About the competition operator Strelka KB was founded in 2013 to offer strategic consulting and comprehensive urban solutions. The company is currently working across Russia as a multi-disciplinary and multi-national team, covering 9 central competencies and collaborating with both Russian and international experts from 45 countries. The company features expert centers on Urban Anthropology, Urban Economics, and GIS Analysis. Distinguished projects include a renovation program and development guidelines for 3,000 streets in Moscow, Integrated Guidelines for Urban Development and the data-driven Urban Environment Quality Index for 1,114 Russian cities, the functional model for Zaryadye Park, and architectural competitions, including Nike’s first outdoor sports center in Gorky Park, Moscow, and Tel Aviv University’s nano lab. In 5 years, Strelka KB has managed 35 Russian and international architectural competitions. Over 2,500 professionals from 50 countries in the fields of architecture, urban planning and landscape design have already taken part in Strelka KB competitions. Most of the projects that were submitted to Strelka KB competitions have been implemented or are currently underway. Strelka's KB expertise was demonstrated by the holding of the competition for the development of the Zaryadye Park concept. Diller Scofidio + Renfro won the international competition held by Strelka KB, while the park itself has been ranked among the main world public spaces. To date, Strelka KB has managed to form a culture of industry-specific competitions with high-quality briefs, international juries and prize funds.

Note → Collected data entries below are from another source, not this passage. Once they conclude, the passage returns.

-- ==== Sys2Proof/Tests/Slice0.lean ====
section
/-!
SUPPORT. Tests: the well-formedness checks refuse ill-formed commands, worked values and examples of the manual come out
as it gives them, and every statement of the obligations has states and operands that meet its hypotheses.
-/

namespace Sys2Proof.Machine.Tests

/-! ## States -/

/-- A node's report with nothing pressed: the lock sensed LOCKED, the child lock ENGAGED, the latch shut. -/
def quietReport : Report :=
  { pulseActive := false, lockSensed := .locked, childSensed := .engaged, ajar := false, touchUnlock := false
    touchLock := false, releaseButton := false, ownSwitch := .none, pack := .const .none, central := .none
    childButton := false, lockoutButton := false, keyCylinder := .none, ripple := 0, current := 0, overtemp := false
    openLoad := false, lowSupply := false, uplink := none }

/-- A channel that runs FAST, 5 ms before its cycle's end. -/
def fastChannel : Channel :=
  { Channel.reset with
    rate := .fast, link := .present, lastReport := some quietReport, comparable := true, reported := true
    cycleEnd := some 1005 }

/-- A part at rest in RUN and AWAKE, one second after the supply came on: the ignition RUN, every lock LOCKED, the
windows half open, the context fresh. -/
def awake : State :=
  { State.reset with
    now := 1000, stage := .run, pins := ⟨.high, .const .high⟩, lines := ⟨⟨false, .high⟩, .const ⟨false, .high⟩⟩
    closures := .const { ClosureLock.reset with sensed := .locked, latch := .shut }
    children := .const { ChildLock.reset with sensed := .engaged }
    windows := .const { Window.reset 4400 0 with position := 2000, normalized := true, requested := 2000 }
    channels := .const fastChannel, nextStatus := some 1100
    ctx := { Context.reset with
      state := .awake, ignition := .run, lastActivity := 1000, idleDeadline := 61000, speedFresh := some 2000
      voltageFresh := some 2000 } }

/-- What makes a part alert, field by field. -/
theorem alert_of {s : State}
    (h : s.stage = .run ∧ s.ctx.state = .awake ∧ (s.ctx.ignition = .off → 0 < s.cfg.car.parkDelay) ∧
      allClosures.all (fun c => (channel s c).rate == chosenRate s c) = true) : Alert s :=
  ⟨h.1, h.2.1, h.2.2.1, fun c => eq_of_beq (List.all_eq_true.mp h.2.2.2 c (by cases c <;> decide))⟩

/-- What makes a part steady, field by field. -/
theorem steady_of {s : State}
    (h : s.stage = .run ∧ s.ctx.state = .awake ∧ s.ctx.ignition = .run ∧
      allClosures.all (fun c => (channel s c).rate == chosenRate s c) = true) : Steady s := by
  obtain ⟨run, awake, ignition, rates⟩ := h
  refine ⟨⟨by rw [run]; decide, fun _ => awake, fun _ => ignition, fun _ c => ?_⟩, run⟩
  exact eq_of_beq (List.all_eq_true.mp rates c (by cases c <;> decide))
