-- ==== Sys2Proof/Machine/Binary32.lean ====
section
/-! DEFINITION. Binary32 arithmetic (43_pid.md rules R155 to R160) and the two conversions (44_mixing_pipeline.md
rules R180 and R181). A finite value is the exact number of units of `2^-149` in it, every operation computes
exactly on these integers, and one function rounds. An operation that can make a NaN takes the number `n` of the
draw it uses (log entry 9). -/

namespace Sys2Proof.Machine

/-- Bit 31 (rule R155). -/
def fsign (x : F32) : Bool :=
  x.msb

/-- Bits 30:23, the biased exponent (rule R155). -/
def fexp (x : F32) : Nat :=
  (x.extractLsb' 23 8).toNat

/-- Bits 22:0, the fraction (rule R155). -/
def ffrac (x : F32) : Nat :=
  (x.extractLsb' 0 23).toNat

/-- Exponent 255 and a nonzero fraction (rule R155). -/
def isNaN (x : F32) : Bool :=
  decide (fexp x = 255) && decide (ffrac x ≠ 0)

/-- Exponent 255 and a zero fraction (rule R155). -/
def isInf (x : F32) : Bool :=
  decide (fexp x = 255) && decide (ffrac x = 0)

/-- Neither an infinity nor a NaN. -/
def isFinite (x : F32) : Bool :=
  decide (fexp x ≠ 255)

/-- A NaN with bit 22 set (rule R155). -/
def isQuietNaN (x : F32) : Bool :=
  isNaN x && x.getLsbD 22

/-- The magnitude of a finite value in units of `2^-149`, exact (rule R155: bias 127, 23 fraction bits, subnormals
at exponent 0). -/
def funits (x : F32) : Nat :=
  if fexp x = 0 then ffrac x else (ffrac x + 2 ^ 23) * 2 ^ (fexp x - 1)

/-- The value of a finite pattern in units of `2^-149`. -/
def fvalue (x : F32) : Int :=
  if fsign x then -(funits x : Int) else (funits x : Int)

/-- A pattern from its sign and its low 31 bits. -/
def fpack (neg : Bool) (low31 : Nat) : F32 :=
  BitVec.ofNat 32 (low31 + if neg then 2 ^ 31 else 0)

/-- An infinity. -/
def finf (neg : Bool) : F32 :=
  fpack neg 0x7F800000

/-- `m / 2^t` rounded to the nearest integer, ties to even (rule R156). -/
def roundShift (m t : Nat) : Nat :=
  let q := m / 2 ^ t
  let r := m % 2 ^ t
  if 2 ^ t < 2 * r ∨ (2 * r = 2 ^ t ∧ q % 2 = 1) then q + 1 else q

/-- The low 31 bits of the binary32 value nearest to `m` units of `2^-(149+k)`, ties to even. The significand keeps
24 bits (fewer for a subnormal, which has no fewer than `k` bits cut); a carry out of it moves the exponent up by
itself; what reaches exponent 255 is an infinity (rules R156 and R157). -/
def roundUnits (m k : Nat) : Nat :=
  let t := max k (m.log2 - 23)
  let p := roundShift m t + (t - k) * 2 ^ 23
  if 0x7F800000 ≤ p then 0x7F800000 else p

/-- The quiet NaN of draw `n` (rule R159, log entry 9): sign and 22 fraction bits free, exponent 255, bit 22 set. -/
def freeNaN (n : Nat) : F32 :=
  fpack (Config.nanPayload n).msb (0x7FC00000 + ((Config.nanPayload n).extractLsb' 0 22).toNat)

/-- `fneg` flips bit 31 and nothing else (rule R158). -/
def fneg (a : F32) : F32 :=
  a ^^^ 0x80000000

/-- `fadd(a, b)` (rules R156 and R159). A sum of two zeros of like sign keeps the sign; infinities follow IEEE 754
(log entry 12). -/
def fadd (n : Nat) (a b : F32) : F32 :=
  if isNaN a || isNaN b then freeNaN n
  else if isInf a then (if isInf b && (fsign a != fsign b) then freeNaN n else a)
  else if isInf b then b
  else
    let z := fvalue a + fvalue b
    if z = 0 then fpack (fsign a && fsign b) 0 else fpack (decide (z < 0)) (roundUnits z.natAbs 0)

/-- `fsub(a, b) = fadd(a, fneg(b))` (rule R156). -/
def fsub (n : Nat) (a b : F32) : F32 :=
  fadd n a (fneg b)

/-- `fmul(a, b)` (rules R157 and R159); the product of two unit counts counts units of `2^-298`. -/
def fmul (n : Nat) (a b : F32) : F32 :=
  let neg := fsign a != fsign b
  if isNaN a || isNaN b then freeNaN n
  else if isInf a then (if isFinite b && decide (funits b = 0) then freeNaN n else finf neg)
  else if isInf b then (if decide (funits a = 0) then freeNaN n else finf neg)
  else fpack neg (roundUnits (funits a * funits b) 149)

/-- The place of a pattern that is no NaN in the order of values: both zeros at 0, infinities at the ends. -/
def forder (x : F32) : Int :=
  if fsign x then -((x.toNat % 2 ^ 31 : Nat) : Int) else ((x.toNat % 2 ^ 31 : Nat) : Int)

/-- `a > b`, false on a NaN (rule R158). -/
def fgt (a b : F32) : Bool :=
  !isNaN a && !isNaN b && decide (forder b < forder a)

/-- `a < b`, false on a NaN (rule R158). -/
def flt (a b : F32) : Bool :=
  !isNaN a && !isNaN b && decide (forder a < forder b)

/-- `a <= b`, false on a NaN: what the bounds of rules R160 and R164 speak of. -/
def fle (a b : F32) : Bool :=
  !isNaN a && !isNaN b && decide (forder a ≤ forder b)

/-- `CLAMP(x, lo, hi)`: the upper bound is tested first (rule R160). -/
def fclamp (x lo hi : F32) : F32 :=
  if fgt x hi then hi else if flt x lo then lo else x

/-- `I2F(i)`: the binary32 value nearest to `i`, ties to even (rule R180). -/
def intToFloat (i : I32) : F32 :=
  fpack (decide (i.toInt < 0)) (roundUnits (i.toInt.natAbs * 2 ^ 149) 0)

/-- `F2I(x)`: the fraction discarded where the result is an `i32`, else the free function (rule R181, log entry 10). -/
def floatToInt (x : F32) : I32 :=
  let q : Nat := funits x / 2 ^ 149
  if isFinite x then
    if fsign x then (if q ≤ 2 ^ 31 then BitVec.ofInt 32 (-(q : Int)) else Config.f2iOutOfRange x)
    else (if q < 2 ^ 31 then BitVec.ofNat 32 q else Config.f2iOutOfRange x)
  else Config.f2iOutOfRange x

end Sys2Proof.Machine
end

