-- ==== Sys2Proof/Laws/Binary32.lean ====
section
/-! SUPPORT. The laws of binary32 patterns, of the rounding function and of CLAMP. -/

namespace Sys2Proof.Machine

/-! Patterns (rule R155). -/

theorem fsign_toNat (x : F32) : fsign x = decide (2 ^ 31 ≤ x.toNat) := by
  simp [fsign, BitVec.msb_eq_decide]

theorem fexp_toNat (x : F32) : fexp x = x.toNat / 2 ^ 23 % 2 ^ 8 := by
  simp [fexp, BitVec.extractLsb'_toNat, Nat.shiftRight_eq_div_pow]

theorem ffrac_toNat (x : F32) : ffrac x = x.toNat % 2 ^ 23 := by
  simp [ffrac, BitVec.extractLsb'_toNat]

theorem fexp_lt (x : F32) : fexp x < 256 := by
  rw [fexp_toNat]; omega

theorem ffrac_lt (x : F32) : ffrac x < 2 ^ 23 := by
  rw [ffrac_toNat]; omega

/-- A pattern is its sign, its exponent and its fraction. -/
theorem toNat_parts (x : F32) :
    x.toNat = (if fsign x then 2 ^ 31 else 0) + fexp x * 2 ^ 23 + ffrac x := by
  have := x.isLt
  rw [fsign_toNat, fexp_toNat, ffrac_toNat]
  simp only [decide_eq_true_eq]
  split <;> omega

theorem fpack_toNat {neg : Bool} {m : Nat} (h : m < 2 ^ 31) :
    (fpack neg m).toNat = m + if neg then 2 ^ 31 else 0 := by
  simp only [fpack, BitVec.toNat_ofNat]
  cases neg
  · simp only [Bool.false_eq_true, if_false]; omega
  · simp only [if_true]; omega

@[simp] theorem fsign_fpack {neg : Bool} {m : Nat} (h : m < 2 ^ 31) : fsign (fpack neg m) = neg := by
  rw [fsign_toNat, fpack_toNat h]
  cases neg
  · simpa using h
  · simp

theorem fexp_fpack {neg : Bool} {m : Nat} (h : m < 2 ^ 31) : fexp (fpack neg m) = m / 2 ^ 23 := by
  rw [fexp_toNat, fpack_toNat h]
  cases neg
  · simp only [Bool.false_eq_true, if_false]; omega
  · simp only [if_true]; omega

theorem ffrac_fpack {neg : Bool} {m : Nat} (h : m < 2 ^ 31) : ffrac (fpack neg m) = m % 2 ^ 23 := by
  rw [ffrac_toNat, fpack_toNat h]
  cases neg
  · simp only [Bool.false_eq_true, if_false]; omega
  · simp only [if_true]; omega

/-! fneg (rule R158). -/

@[simp] theorem fsign_fneg (x : F32) : fsign (fneg x) = !fsign x := by
  have : (2147483648#32).msb = true := by decide
  simp [fsign, fneg, this]

theorem fneg_low31 (x : F32) : (fneg x).toNat % 2 ^ 31 = x.toNat % 2 ^ 31 := by
  simp only [fneg, BitVec.toNat_xor, Nat.xor_mod_two_pow]
  have : (0x80000000 : F32).toNat % 2 ^ 31 = 0 := by decide
  rw [this, Nat.xor_zero]

@[simp] theorem fexp_fneg (x : F32) : fexp (fneg x) = fexp x := by
  have := fneg_low31 x
  rw [fexp_toNat, fexp_toNat]; omega

@[simp] theorem ffrac_fneg (x : F32) : ffrac (fneg x) = ffrac x := by
  have := fneg_low31 x
  rw [ffrac_toNat, ffrac_toNat]; omega

@[simp] theorem isNaN_fneg (x : F32) : isNaN (fneg x) = isNaN x := by simp [isNaN]

@[simp] theorem isInf_fneg (x : F32) : isInf (fneg x) = isInf x := by simp [isInf]

@[simp] theorem isFinite_fneg (x : F32) : isFinite (fneg x) = isFinite x := by simp [isFinite]

@[simp] theorem funits_fneg (x : F32) : funits (fneg x) = funits x := by simp [funits]

@[simp] theorem fvalue_fneg (x : F32) : fvalue (fneg x) = -fvalue x := by
  cases h : fsign x <;> simp [fvalue, h]

@[simp] theorem forder_fneg (x : F32) : forder (fneg x) = -forder x := by
  cases h : fsign x <;> simp only [forder, fsign_fneg, fneg_low31, h] <;> simp

/-! Kinds of patterns. -/

theorem isFinite_not_isNaN {x : F32} (h : isFinite x = true) : isNaN x = false := by
  simp only [isFinite, decide_eq_true_eq] at h
  simp [isNaN, h]

theorem isFinite_not_isInf {x : F32} (h : isFinite x = true) : isInf x = false := by
  simp only [isFinite, decide_eq_true_eq] at h
  simp [isInf, h]

/-- The free NaN is a quiet NaN whatever the draw is (rule R159). -/
theorem isQuietNaN_freeNaN (n : Nat) : isQuietNaN (freeNaN n) = true := by
  have hp := ((Config.nanPayload n).extractLsb' 0 22).isLt
  have hm : 0x7FC00000 + ((Config.nanPayload n).extractLsb' 0 22).toNat < 2 ^ 31 := by omega
  have hn := fpack_toNat (neg := (Config.nanPayload n).msb) hm
  have h22 : (freeNaN n).getLsbD 22 = true := by
    rw [freeNaN, BitVec.getLsbD, hn, Nat.testBit_eq_decide_div_mod_eq]
    simp only [decide_eq_true_eq]
    split <;> omega
  have hnan : isNaN (freeNaN n) = true := by
    simp only [isNaN, freeNaN, fexp_fpack hm, ffrac_fpack hm, Bool.and_eq_true, decide_eq_true_eq]
    omega
  rw [isQuietNaN, hnan, h22]; rfl

/-! Rounding (rules R156 and R157). -/

theorem two_mul_roundShift (m t : Nat) :
    2 * m ≤ 2 * (roundShift m t * 2 ^ t) + 2 ^ t ∧ 2 * (roundShift m t * 2 ^ t) ≤ 2 * m + 2 ^ t := by
  have hd : m = m / 2 ^ t * 2 ^ t + m % 2 ^ t := by rw [Nat.mul_comm]; exact (Nat.div_add_mod m (2 ^ t)).symm
  have hr : m % 2 ^ t < 2 ^ t := Nat.mod_lt _ (Nat.two_pow_pos t)
  simp only [roundShift]
  split <;> rename_i h
  · rw [Nat.add_mul]; omega
  · omega

/-- Half way between two multiples the even one is taken. -/
theorem roundShift_tie {m t : Nat} (h : 2 * m = 2 * (roundShift m t * 2 ^ t) + 2 ^ t ∨
    2 * (roundShift m t * 2 ^ t) = 2 * m + 2 ^ t) : roundShift m t % 2 = 0 := by
  have hd : m = m / 2 ^ t * 2 ^ t + m % 2 ^ t := by rw [Nat.mul_comm]; exact (Nat.div_add_mod m (2 ^ t)).symm
  have hr : m % 2 ^ t < 2 ^ t := Nat.mod_lt _ (Nat.two_pow_pos t)
  simp only [roundShift] at h ⊢
  split at h <;> rename_i hc
  · rw [if_pos hc]
    rw [Nat.add_mul] at h
    omega
  · rw [if_neg hc]
    omega

theorem roundShift_exact {q t : Nat} : roundShift (q * 2 ^ t) t = q := by
  have hp := Nat.two_pow_pos t
  simp only [roundShift, Nat.mul_div_cancel _ hp, Nat.mul_mod_left]
  rw [if_neg (by omega)]

theorem roundUnits_le (m k : Nat) : roundUnits m k ≤ 0x7F800000 := by
  simp only [roundUnits]; split <;> omega

theorem roundUnits_lt (m k : Nat) : roundUnits m k < 2 ^ 31 := by
  have := roundUnits_le m k; omega

/-! CLAMP (rule R160). -/

/-- All that CLAMP can do, in the order of its tests. -/
theorem fclamp_cases (x lo hi : F32) :
    (fgt x hi = true ∧ fclamp x lo hi = hi) ∨ (fgt x hi = false ∧ flt x lo = true ∧ fclamp x lo hi = lo) ∨
      (fgt x hi = false ∧ flt x lo = false ∧ fclamp x lo hi = x) := by
  unfold fclamp
  cases fgt x hi <;> cases flt x lo <;> simp

theorem fclamp_nan {x lo hi : F32} (h : isNaN x = true) : fclamp x lo hi = x := by
  simp [fclamp, fgt, flt, h]

end Sys2Proof.Machine
end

About the Integrated Guidelines for Urban Development
Of Russia’s 656 industrial cities, only 17 are responsible for 38% of the country’s present day GDP. Regulations for housing are outdated 20-25 years on average, and new developments are effectively governed by Soviet-era regulations. Russia’s capacity for future economic development and improvement in quality of life depends on bringing both these cities’ housing stocks and the guidelines for their expansion into the 21th century — the exact mission of the Integrated Guidelines for Urban Development, developed by Strelka KB under the initiative and in partnership with the Russian Ministry of Construction Industry, Housing and Utilities Sector and DOM.RF, an integrated housing development institution. Its flexible approach to regulation incorporates essential existing regulations while allowing for strategic long-term planning in compliance with global standards, helping to create the best, most liveable cities while accounting for Russia’s unique architectural and cultural context. The Guidelines comprises a set of 8 books, catalogues and manuals which categorize and respond to the problems that Russian cities are facing today. This work is the result of multidisciplinary teamwork: about 200 experts from more than 20 universities and 20 businesses from the Netherlands, Germany, Sweden, the UK, France, Denmark, Canada and Russia contributed to the project. The Guidelines combine international best practices, complex research and in-house expertise to solve real problems in modern Russian cities, offering patterns and flexible solutions rather than limiting restrictions.